[Records from a dataset]
def State.rxShowPath (s : State) (k : Nat) (lane : Fin 2) (on : Bool) : State :=
  s.putFlag (if lane = 0 then NET_RX_STATUS_PATH_A else NET_RX_STATUS_PATH_B) k on

/-- A packet that fails a later test is counted; EV98 once in a second of the time counter (12 R539). -/
def State.rxBad (s : State) (k : Nat) : State :=
  let s := s.count NET_RX_BAD_CNT k
  if s.cc.badRaised = some s.timSec then s else { s with cc := { s.cc with badRaised := some s.timSec } }.raise 98

/-- Sequence numbers, path and stream state at an accepted packet (12 R543). A number behind the last one is no gap. -/
def State.rxSeen (s : State) (k : Nat) (lane : Fin 2) (seq : Nat) : State :=
  let x := s.rx k
  let p := x.path lane
  let ahead := match p.seq with
    | some q => (seq + 65536 - q) % 65536
    | none => 1
  let s := if 1 < ahead ∧ ahead < 32768 then s.count (if lane = 0 then NET_RX_LOSS_A_CNT else NET_RX_LOSS_B_CNT) k else s
  let s := if p.lost then s.raise 99 else s
  let p' : RxPath := { seq := if ahead = 0 ∨ 32768 ≤ ahead then p.seq else some seq, at_ := s.cycles }
  let s := s.setRx k { x.setPath lane p' with at_ := s.cycles }
  (s.rxShowPath k lane true).rxState k 2

/-- Media index of a packet's first sample (12 R540). -/
def mediaIndex (n ts ofs : Nat) : Int :=
  let lo : Int := (n : Int) - 2 ^ 31
  lo + ((ts : Int) - ofs - lo) % 2 ^ 32

/-- The samples of a packet as arrivals, channel by channel within each sample (12 R538, R540; 09 R410). -/
def State.rxArrivals (s : State) (k : Nat) (u0 : Int) (payload : List Byte) : List Arrival :=
  let nch := s.reg NET_RX_CFG_CH k + 1
  let nb := encBytes (s.reg NET_RX_CFG_ENC k)
  let fs := max 1 (s.fs (s.rxGroup k))
  (List.range (s.rxSpp k)).flatMap fun (j : Nat) => (List.range nch).flatMap fun (c : Nat) =>
    let u := (u0 + (j : Int)).toNat
    let tau := u * timPerSec / fs
    (s.inRoutes (epNet k c)).map fun r =>
      let ch := epChan r.2.snk
      { c := ch, m := s.agIndex (tabGet s.ingress ch {}).ag u tau, x := payloadWord nb ((payload.drop ((j * nch + c) * nb)).take nb), cap := tau }

/-- Key of a sample of a channel. -/
def wroteKey (r : Arrival) : Nat := r.m * 8192 + r.c

/-- Samples that the other path has written are discarded and counted; the rest are placed, and what was written is noted
(12 R541). -/
def State.rxPlace (s : State) (k : Nat) (lane : Fin 2) (l : List Arrival) : State :=
  let b := lane == 1
  let x := s.rx k
  let dup (r : Arrival) : Bool := tabGet? (wroteKey r) x.wrote == some (!b)
  let s := s.count NET_RX_DUP_CNT k (l.filter dup).length
  let fresh := l.filter fun r => !dup r
  let s := s.placeAll fresh false
  let landed := fresh.filter fun r => (tabGet? r.m (s.chanSt r.c).rx).isSome
  let x := s.rx k
  let n := (s.group (s.rxGroup k)).n
  let kept := x.wrote.filter fun p => decide (n < p.1 / 8192 + 65536)
  s.setRx k { x with wrote := landed.foldl (fun t r => if (tabGet? (wroteKey r) t).isSome then t else tabSet (wroteKey r) b t) kept }

/-- A packet for stream `k` on a path (12 R539 to R541). -/
def State.rxStream (s : State) (k : Nat) (lane : Fin 2) (d : Datagram) : State :=
  match rtpParse d.payload with
  | none => s.rxBad k
  | some r =>
    if !s.rxFits k r then s.rxBad k
    else
      let s := s.rxSeen k lane r.seq
      s.rxPlace k lane (s.rxArrivals k (mediaIndex (s.group (s.rxGroup k)).n r.ts (s.reg NET_RX_TS_OFS k)) r.payload)

/-- A datagram on a lane, for every stream it matches. -/
def State.rxPacket (s : State) (lane : Fin 2) (d : Datagram) : State :=
  if !s.flag NET_LANE_CTL_EN lane.val then s
  else ((List.range 128).filter fun k => s.rxMatches k lane d).foldl (fun (s : State) k => s.rxStream k lane d) s

/-- Four packet times have passed since a moment (12 R543). -/
def State.rxOver (s : State) (k since : Nat) : Bool :=
  decide (4 * s.rxSpp k * 600000000 ≤ (s.cycles - since) * s.fs (s.rxGroup k))

/-- Paths and stream without a packet for four packet times are lost (12 R543). -/
def State.streamLost (s : State) (k : Nat) : State :=
  let s := [(0 : Fin 2), 1].foldl (fun (s : State) lane =>
    let p := (s.rx k).path lane
    let on := if lane = 0 then s.flag NET_RX_STATUS_PATH_A k else s.flag NET_RX_STATUS_PATH_B k
    if on && s.rxOver k p.at_ then
      ((s.rxShowPath k lane false).setRx k ((s.rx k).setPath lane { p with lost := true })).raise 99
    else s) s
  if s.reg NET_RX_STATUS_STATE k = 2 ∧ s.rxOver k (s.rx k).at_ then s.rxState k 3 else s

/-! ## Group membership (12 R535) -/

/-- An IPv4 multicast address. -/
def isMulticast (ip : Nat) : Bool := ip / 2 ^ 28 == 14

/-- The groups a lane has joined for its streams that are on: group and source. -/
def State.joined (s : State) (lane : Fin 2) : List (Nat × Nat) :=
  ((List.range 128).filter fun k => s.flag NET_RX_CTL_EN k && s.maskBit NET_RX_CFG_PATHS lane.val k && isMulticast (s.rxDst k lane)).map
    fun k => (s.rxDst k lane, s.rxSrc k lane)

/-- The firmware reports a join or a leave of a stream's groups on the lanes that are on. -/
def State.igmpReport (s : State) (k : Nat) (join : Bool) : State :=
  [(0 : Fin 2), 1].foldl (fun (s : State) lane =>
    if s.flag NET_LANE_CTL_EN lane.val && s.maskBit NET_RX_CFG_PATHS lane.val k && isMulticast (s.rxDst k lane) then
      s.laneSend (.igmp lane (s.rxDst k lane) (s.rxSrc k lane) join s.lanes[lane].v2)
    else s) s

/-- A write of RX_CTL.EN (12 R535, R543). -/
def State.rxEnable (s : State) (k : Nat) (on : Bool) : State :=
  if s.flag NET_RX_CTL_EN k = on then s
  else if on then
    let s := (s.putFlag NET_RX_CTL_EN k true).setRx k {}
    if s.flag NET_RX_CFG_VALID k then (s.rxState k 1).igmpReport k true else s
  else
    let s := s.igmpReport k false
    let s := ((s.putFlag NET_RX_CTL_EN k false).rxShowPath k 0 false).rxShowPath k 1 false
    (s.setRx k {}).rxState k 0

/-! ## Transmitting (12 R544, R545) -/

def State.tx (s : State) (k : Nat) : TxStream := tabGet s.txs k {}
def State.setTx (s : State) (k : Nat) (x : TxStream) : State := { s with txs := tabSet k x s.txs }

/-- A write of TX_CTL.EN: n_r by the 200 ns rule; the first sequence number is free (12 R545). -/
def State.txEnable (s : State) (k : Nat) (on : Bool) : State :=
  if s.flag NET_TX_CTL_EN k = on then s
  else if on then
    let s := s.putFlag NET_TX_CTL_EN k true
    let (seq, s) := s.chooseNat 65536
    if (s.group (s.txGroup k)).begun then
      let (nr, s) := s.regTick (s.txGroup k)
      s.setTx k { first := some (nextMultiple (s.txSpp k) (nr + 1)), seq := seq }
    else s.setTx k { seq := seq }
  else (s.putFlag NET_TX_CTL_EN k false).setTx k {}

/-- The value of a stream's channel for sample `m`: what R399 gives on its route, 0 without one (12 R544). -/
def State.txValue (s : State) (k c m : Nat) : Word :=
  match s.routes.find? fun r => (r.2.kind == 1 || r.2.kind == 2) && r.2.snk == epNet k c with
  | some r => (s.sentOf r.1 m).getD 0
  | none => 0

/-- The payload of the packet whose first sample is `m` (12 R538, R544). -/
def State.txPayload (s : State) (k m : Nat) : List Byte :=
  let nb := encBytes (s.reg NET_TX_CFG_ENC k)
  (List.range (s.txSpp k)).flatMap fun j => (List.range (s.reg NET_TX_CFG_CH k + 1)).flatMap fun c =>
    beBytes nb (sapOut (s.flag NET_TX_CFG_ORND k) (8 * nb) (s.txValue k c (m + j)))

/-- A packet on each enabled path whose lane has a link; the others are counted as dropped (12 R545). -/
def State.txSend (s : State) (k : Nat) (bytes : List Byte) : State :=
  [(0 : Fin 2), 1].foldl (fun (s : State) lane =>
    if !s.maskBit NET_TX_CFG_PATHS lane.val k then s
    else if s.flag NET_LANE_CTL_EN lane.val && s.flag NET_LANE_STATUS_LINK lane.val then
      let dst := if lane = 0 then s.reg NET_TX_DST_A k else s.reg NET_TX_DST_B k
      let port := if lane = 0 then s.reg NET_TX_PORT_PORT_A k else s.reg NET_TX_PORT_PORT_B k
      (s.laneSend (.udp lane dst port bytes)).count NET_TX_LOSS_A_CNT k
    else s.count NET_TX_LOSS_B_CNT k) s

/-- The packet that is due after the last tick begun, if any (12 R544, R545). -/
def State.txPacket (s : State) (k : Nat) : State :=
  let g := s.txGroup k
  let n := (s.group g).n
  let spp := s.txSpp k
  let x := s.tx k
  if !s.flag NET_TX_CTL_EN k ∨ !s.flag NET_TX_CFG_VALID k ∨ !(s.group g).begun then s
  else
    match x.first with
    | none => s.setTx k { x with first := some (nextMultiple spp n) }
    | some first =>
      let m := n / spp * spp - spp
      if n / spp = 0 ∨ m < first ∨ x.last = some m then s
      else
        let r : Rtp := { pt := s.reg NET_TX_CFG_PT k, seq := x.seq, ts := (m + s.reg NET_TX_TS_OFS k) % 2 ^ 32, ssrc := s.reg NET_TX_SSRC k,
                         payload := s.txPayload k m }
        (s.setTx k { x with seq := (x.seq + 1) % 65536, last := some m }).txSend k (rtpBytes r)

/-! ## Lanes (12 R533, R534, R555) -/

/-- An address is held, or none. -/
def State.laneAddr (s : State) (lane : Fin 2) (ip : Nat) : State :=
  (s.put NET_LANE_IP_NOW_IP lane.val ip).putFlag NET_LANE_STATUS_ADDR_OK lane.val (ip != 0)

/-- A free link-local address, 169.254.1.0 to 169.254.254.255. -/
def State.linkLocal (s : State) (lane : Fin 2) : State :=
  let (k, s) := s.chooseNat (254 * 256)
  s.laneAddr lane (0xA9FE0100 + k)

/-- The lane's link has come up: static and link-local addresses are held at once (log entry 37). -/
def State.laneAcquire (s : State) (lane : Fin 2) : State :=
  if s.flag NET_LANE_STATUS_ADDR_OK lane.val then s
  else match s.reg NET_LANE_IPCFG_SRC lane.val with
    | 0 => s.laneAddr lane (s.reg NET_LANE_IP lane.val)
    | 2 => s.linkLocal lane
    | _ => s

/-- LINK changes, with EV96 (12 R555). -/
def State.laneLink (s : State) (lane : Fin 2) (up : Bool) : State :=
  let up := up && s.flag NET_LANE_CTL_EN lane.val && s.reg NET_LANE_CFG_MODE lane.val != 0
  if s.flag NET_LANE_STATUS_LINK lane.val = up then s
  else
    let s := (s.putFlag NET_LANE_STATUS_LINK lane.val up).raise 96
    if up then { s with lanes := s.lanes.set lane { s.lanes[lane] with upSince := s.cycles } }.laneAcquire lane else s

/-- A write of LANE_CTL.EN: a lane that is off has no link and no address. -/
def State.laneEnable (s : State) (lane : Fin 2) (on : Bool) : State :=
  let s := s.putFlag NET_LANE_CTL_EN lane.val on
  if on then s
  else
    let s := s.laneLink lane false
    { s.laneAddr lane 0 with lanes := s.lanes.set lane {} }
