/-- POWER_POLICY. -/
def State.recPower (s : State) (r : Rec) : State :=
  let s := ((s.put MEM_RET_MASK 0 (bitsOf (r.wn 0) 0 16)).put PWR_CFG_PL_DEFAULT 0 (bitsOf (r.wn 0) 16 3)).put PWR_CFG_RETAIN_ON_PINRST 0 (bitsOf (r.wn 0) 19 1)
  let s := ((s.put PWR_CFG_BO_MUTE 0 (bitsOf (r.wn 1) 0 1)).put PWR_CFG_BO_DROP 0 (bitsOf (r.wn 1) 1 1)).put PWR_CFG_BO_FLASH 0 (bitsOf (r.wn 1) 2 1)
  s.put PWR_CFG_WAKE_SRC 0 (bitsOf (r.wn 2) 0 7)

/-- EVENT_MAP. -/
def State.recEvents (s : State) (r : Rec) : State := s.putImages 0x100040 r.words

/-- REG_WRITE (14 R607). -/
def State.recRegWrite (s : State) (r : Rec) : State :=
  (triples r.words).foldl (fun (s : State) e => s.putMasked e.1.toNat e.2.1 e.2.2) s

/-- SPARE; a spare that took its primary's place is a member (02 R95, R96). -/
def State.recSpare (s : State) (ld : Load) (r : Rec) : State :=
  r.words.foldl (fun (s : State) w =>
    let p := w.toNat % 16
    let t := w.toNat / 16 % 16
    if ld.remap.any fun m => m.2.val == t then s else (s.put SC_CFG_ROLE t 2).put SC_CFG_PRIMARY t p) s

/-- What a record writes. -/
def State.applyRec (s : State) (ld : Load) (r : Rec) : State :=
  match r.typ with
  | 0x01 => s.recDevice r
  | 0x02 => s.recRateGroup ld r
  | 0x03 => s.recProgram ld r
  | 0x04 => s.recCoef ld r
  | 0x05 => s.recStateInit ld r
  | 0x06 => s.recBankMap r
  | 0x07 => s.recBankInit r
  | 0x08 => s.recRoute r
  | 0x09 => s.recPort r
  | 0x0A => s.recLink r
  | 0x0B => s.recNet r
  | 0x0C => s.recTime r
  | 0x0D => s.recJob r
  | 0x0E => s.recFilter r
  | 0x0F => s.recProbe r
  | 0x10 => s.recAlign r
  | 0x11 => s.recPower r
  | 0x12 => s.recEvents r
  | 0x13 => s.recRegWrite r
  | 0x14 => s.recSpare ld r
  | _ => s

/-- The steps of an apply pass, in the order of R611. -/
def loadSteps (kind : LoadKind) (recs : List Rec) : List LoadStep :=
  match kind with
  | .chamber _ => recs.map LoadStep.record
  | _ =>
    let late (r : Rec) : Bool := [0x04, 0x05, 0x07, 0x13].contains r.typ
    (recs.filter fun r => !late r).map LoadStep.record ++ [.structured, .zeroBanks] ++ (ofType recs 7).map LoadStep.record
      ++ (recs.filter fun r => r.typ == 4 || r.typ == 5).map LoadStep.record ++ [.chamberCopy, .zeroBce]
      ++ (ofType recs 0xE).map LoadStep.spectra ++ (ofType recs 0x13).map LoadStep.record

/-! ## Removal (14 R611 step 1, R613) -/

/-- A field returns to its reset value. -/
def State.clearField (s : State) (f : Field) (i : Nat) : State := { s with regs := tabErase (f.key i) s.regs }

/-- The fields of a register return to their reset values. -/
def State.clearWord (s : State) (addr : Nat) : State := (fieldsAt addr).foldl (fun (s : State) p => s.clearField p.1 p.2) s

/-- The fields of `n` registers in a row. -/
def State.clearWords (s : State) (addr n : Nat) : State := (List.range n).foldl (fun (s : State) k => s.clearWord (addr + 4 * k)) s
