/-! ## Operations of a core -/

/-- The command that issues an operation. -/
def coreCmd (i : Issue) : CoreOp → Instr
  | .mac4 f => .mac4 i f
  | .mac2c f => .mac2c i f
  | .mac2d f => .mac2d i f
  | .mac1 f => .mac1 i f
  | .muld f => .muld i f
  | .aconv f => .aconv i f
  | .aopMov f => .aopMov i f
  | .aopAdd f => .aopAdd i f
  | .aopSub f => .aopSub i f
  | .aopNeg f => .aopNeg i f
  | .aopAbs f => .aopAbs i f
  | .aopClr a => .aopClr i a
  | .aopClrq a => .aopClrq i a
  | .ash f => .ash i f
  | .ald f => .ald i f
  | .add f => .add i f
  | .sub f => .sub i f
  | .logAnd f => .logAnd i f
  | .logOr f => .logOr i f
  | .logXor f => .logXor i f
  | .logAndn f => .logAndn i f
  | .logNot f => .logNot i f
  | .shvArithmetic f => .shvArithmetic i f
  | .shvLogical f => .shvLogical i f
  | .shi f => .shi i f
  | .mmxMin f => .mmxMin i f
  | .mmxMax f => .mmxMax i f
  | .mmxAbs f => .mmxAbs i f
  | .mmxNeg f => .mmxNeg i f
  | .sel f => .sel i f
  | .cmp f => .cmp i f
  | .clip f => .clip i f
  | .immD f => .immediateLoadD i f
  | .immK f => .immediateLoadK i f
  | .lds f => .lds i f
  | .sts f => .sts i f
  | .ldc f => .ldc i f
  | .ldg f => .ldg i f
  | .stg f => .stg i f
  | .dtap f => .dtap i f
  | .ldq f => .ldq i f
  | .dtapi f => .dtapi i f
  | .gaddIndex f => .gaddIndex i f
  | .gaddLine f => .gaddLine i f
  | .gmovIndexSet f => .gmovIndexSet i f
  | .gmovIndexGet f => .gmovIndexGet i f
  | .gmovLineSet f => .gmovLineSet i f
  | .gmovLineGet f => .gmovLineGet i f
  | .kadd f => .kadd i f
  | .kmovToK f => .kmovToK i f
  | .kmovToD f => .kmovToD i f
  | .mov f => .mov i f
  | .movi f => .movi i f
  | .cmov f => .cmov i f
  | .pcmpz f => .pcmpz i f
  | .plogAnd f => .plogAnd i f
  | .plogOr f => .plogOr i f
  | .plogXor f => .plogXor i f
  | .plogAndn f => .plogAndn i f
  | .plogNot f => .plogNot i f
  | .plogSet t => .plogSet i t
  | .plogClr t => .plogClr i t
  | .pacc f => .pacc i f

/-- What is asked of slot `sl` of the bundle stands there and may issue now; the sample then is `x` (02 R50; 03 R112). -/
def IssuesAs (s : State) (i : Issue) (sl : Slot) (want : SlotRead) (x : Sample) : Prop := issue? (s.core i.core) i sl want = some x

/-- Operation `o` issues now, no check fails and its bundle is enabled (03 R116; 18 R736). -/
def Runs (s : State) (i : Issue) (o : CoreOp) (x : Sample) : Prop :=
  IssuesAs s i (encodeSlot o).1 (.op o) x ∧ (s.core i.core).xbarFail = false ∧ i.fail = none ∧ enabled x i.guard = true

/-- Core `c` has the sample `y` now; beside it only the two flags of the core's SC_SAT may differ (02 R85, R87). -/
def OnlySample (s t : State) (c : CoreId) (y : Sample) : Prop :=
  t.core c = { s.core c with run := some y } ∧ (∀ d, d ≠ c → t.core d = s.core d) ∧ { t with cores := s.cores, regs := s.regs } = s
    ∧ s.RegsBut t [SC_SAT_OUT_SAT.key c.val, SC_SAT_ACC_SAT.key c.val]

/-- The sticky flags after a command that saturated an output (`out`) or an accumulator (`acc`), in SC_SAT and in the sample (02 R87). -/
def ShowsSat (s t : State) (c : CoreId) (x y : Sample) (out acc : Bool) : Prop :=
  t.flag SC_SAT_OUT_SAT c.val = (s.flag SC_SAT_OUT_SAT c.val || out) ∧ t.flag SC_SAT_ACC_SAT c.val = (s.flag SC_SAT_ACC_SAT c.val || acc)
    ∧ y.sat = (x.sat || out || acc) ∧ y.outSat = false ∧ y.accSat = false

/-- Two samples agree in all but the register files given and the saturation flags. -/
def SameBut (x y : Sample) (d a p k gi gl : Bool) : Prop :=
  { y with d := if d then x.d else y.d, a := if a then x.a else y.a, p := if p then x.p else y.p, k := if k then x.k else y.k,
           gi := if gi then x.gi else y.gi, gl := if gl then x.gl else y.gl,
           outSat := x.outSat, accSat := x.accSat, sat := x.sat } = x

/-- A read request of a core goes out: its read waits for bundle `x.pos + 64` (unless the sample ends before), and its request stands in
the queue of the bank, or at the crossbar while that queue is full; no byte of memory differs (04 R169, R176, R177). -/
def Fetches (cmd : Instr) (s : State) (c : CoreId) (x : Sample) (b : BankId) (words : List Nat) (dest : ReadDest) : Prop :=
  ∃ t y, exec cmd s = .next t ∧ (t.core c).run = some y
    ∧ y.reads = (if x.pos + 64 < x.len then
        x.reads ++ [{ id := (s.core c).nextReq, due := x.pos + 64, dest := dest, data := words.map fun _ => none }] else x.reads)
    ∧ SameBut x { y with reads := x.reads } false false false false false false
    ∧ (let r : Req := { who := c.val, write := false, words := words, id := (s.core c).nextReq }
      if (s.bank b).room then (t.bank b).queue = (s.bank b).queue ++ [{ r with at_ := s.cycles }] ∧ (t.core c).waiting = (s.core c).waiting
      else t.banks = s.banks ∧ (t.core c).waiting = some (b, r))
    ∧ (t.core c).nextReq = (s.core c).nextReq + 1 ∧ s.StoresNothing t ∧ (∀ d, d ≠ c → t.core d = s.core d)

/-- A read that is not published to the core's group returns 0 for every word and is counted and captured; EV41 is raised (05 R201). -/
def FetchRefused (cmd : Instr) (s : State) (c : CoreId) (x : Sample) (b : BankId) (words : List Nat) (dest : ReadDest) : Prop :=
  ∃ t y, exec cmd s = .next t ∧ (t.core c).run = some y
    ∧ (x.pos + 64 < x.len → ⟨(s.core c).nextReq, x.pos + 64, dest, words.map fun _ => some 0, false⟩ ∈ y.reads)
    ∧ t.banks = s.banks ∧ s.Counted t MEM_BANK_UNPUB_CNT b.val ∧ s.Captured t 2 b (words.headD 0) c.val ∧ (s.awake = true → s.Raised t 41)

/-- The results `l'` are `l` with the value `v` for register `r` from bundle `vis` on: a later-visible result of `l` still replaces it,
and no other read differs (03 R120, R124). -/
def Adds {α : Type} (l l' : List (Res α)) (r vis : Nat) (v : α) : Prop :=
  (∀ j start, vis ≤ j → (∀ e ∈ l, e.reg = r → e.vis ≤ vis ∨ j < e.vis) → readAt l' r j start = v)
    ∧ ∀ q j start, (q ≠ r ∨ j < vis) → readAt l' q j start = readAt l q j start

/-- A result of latency `lam` issued in sample `x`: visible at its due bundle, or discarded when that is not before the end (03 R125). -/
def Result {α : Type} (x : Sample) (l l' : List (Res α)) (r lam : Nat) (v : α) : Prop :=
  if x.pos + lam < x.len then Adds l l' r (x.pos + lam) v else l' = l

/-- The value of accumulator `r` that bundle `j` reads. -/
def accRead (l : List AccRes) (r j : Nat) : Acc := accFold r j 0 l

/-- An accumulator takes `p` (ACC = 0) or the saturated sum with `p` (03 R133). -/
def accNext (acc : Bool) (old p : Acc) : Acc :=
  if acc then BitVec.ofInt 80 (max (-(2 ^ 79)) (min (2 ^ 79 - 1) (old.toInt + p.toInt))) else p

/-- The results `l'` are `l` with `p` given to the accumulators named, from bundle `vis` on (03 R122, R133). -/
def AccAdds (l l' : List AccRes) (vis : Nat) (acc : Bool) (ps : List (Nat × Acc)) : Prop :=
  (∀ r p, (r, p) ∈ ps → accRead l' r vis = accNext acc (accRead l r vis) p)
    ∧ (∀ r j, j < vis → accRead l' r j = accRead l r j)
    ∧ (∀ r j, (∀ p, (r, p) ∉ ps) → accRead l' r j = accRead l r j)

/-- Accumulator results of latency 3 (03 R121, R125). -/
def AccResult (x y : Sample) (acc : Bool) (ps : List (Nat × Acc)) : Prop :=
  if x.pos + 3 < x.len then AccAdds x.a y.a (x.pos + 3) acc ps else y.a = x.a

/-- A command gives D register `r` the value `v` after `lam` bundles; it shows in OUT_SAT when `sat`, unless it is discarded (03 R120,
R125, R156). -/
def WritesD (cmd : Instr) (s : State) (c : CoreId) (x : Sample) (r : Fin 32) (lam : Nat) (v : Word) (sat : Bool) : Prop :=
  ∃ t y, exec cmd s = .next t ∧ OnlySample s t c y ∧ ShowsSat s t c x y (x.outSat || (sat && decide (x.pos + lam < x.len))) x.accSat
    ∧ SameBut x y true false false false false false ∧ Result x x.d y.d r.val lam v

/-- A command gives predicate `r` the value `v` after `lam` bundles; a write of P0 is ignored (02 R47). -/
def WritesP (cmd : Instr) (s : State) (c : CoreId) (x : Sample) (r : Fin 8) (lam : Nat) (v : Bool) : Prop :=
  ∃ t y, exec cmd s = .next t ∧ OnlySample s t c y ∧ ShowsSat s t c x y x.outSat x.accSat ∧ SameBut x y false false true false false false
    ∧ if r = 0 then y.p = x.p else Result x x.p y.p r.val lam v

/-- A command gives coefficient pointer `r` the value `v` after one bundle. -/
def WritesK (cmd : Instr) (s : State) (c : CoreId) (x : Sample) (r : Fin 8) (v : Half) : Prop :=
  ∃ t y, exec cmd s = .next t ∧ OnlySample s t c y ∧ ShowsSat s t c x y x.outSat x.accSat ∧ SameBut x y false false false true false false
    ∧ Result x x.k y.k r.val 1 v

TASK DETAILS:
Look through the entries and find each line that has the string "accRead". Copy those lines.

YOUR SOLUTION:
def accRead (l : List AccRes) (r j : Nat) : Acc := accFold r j 0 l
  (∀ r p, (r, p) ∈ ps → accRead l' r vis = accNext acc (accRead l r vis) p)
    ∧ (∀ r j, j < vis → accRead l' r j = accRead l r j)
    ∧ (∀ r j, (∀ p, (r, p) ∉ ps) → accRead l' r j = accRead l r j)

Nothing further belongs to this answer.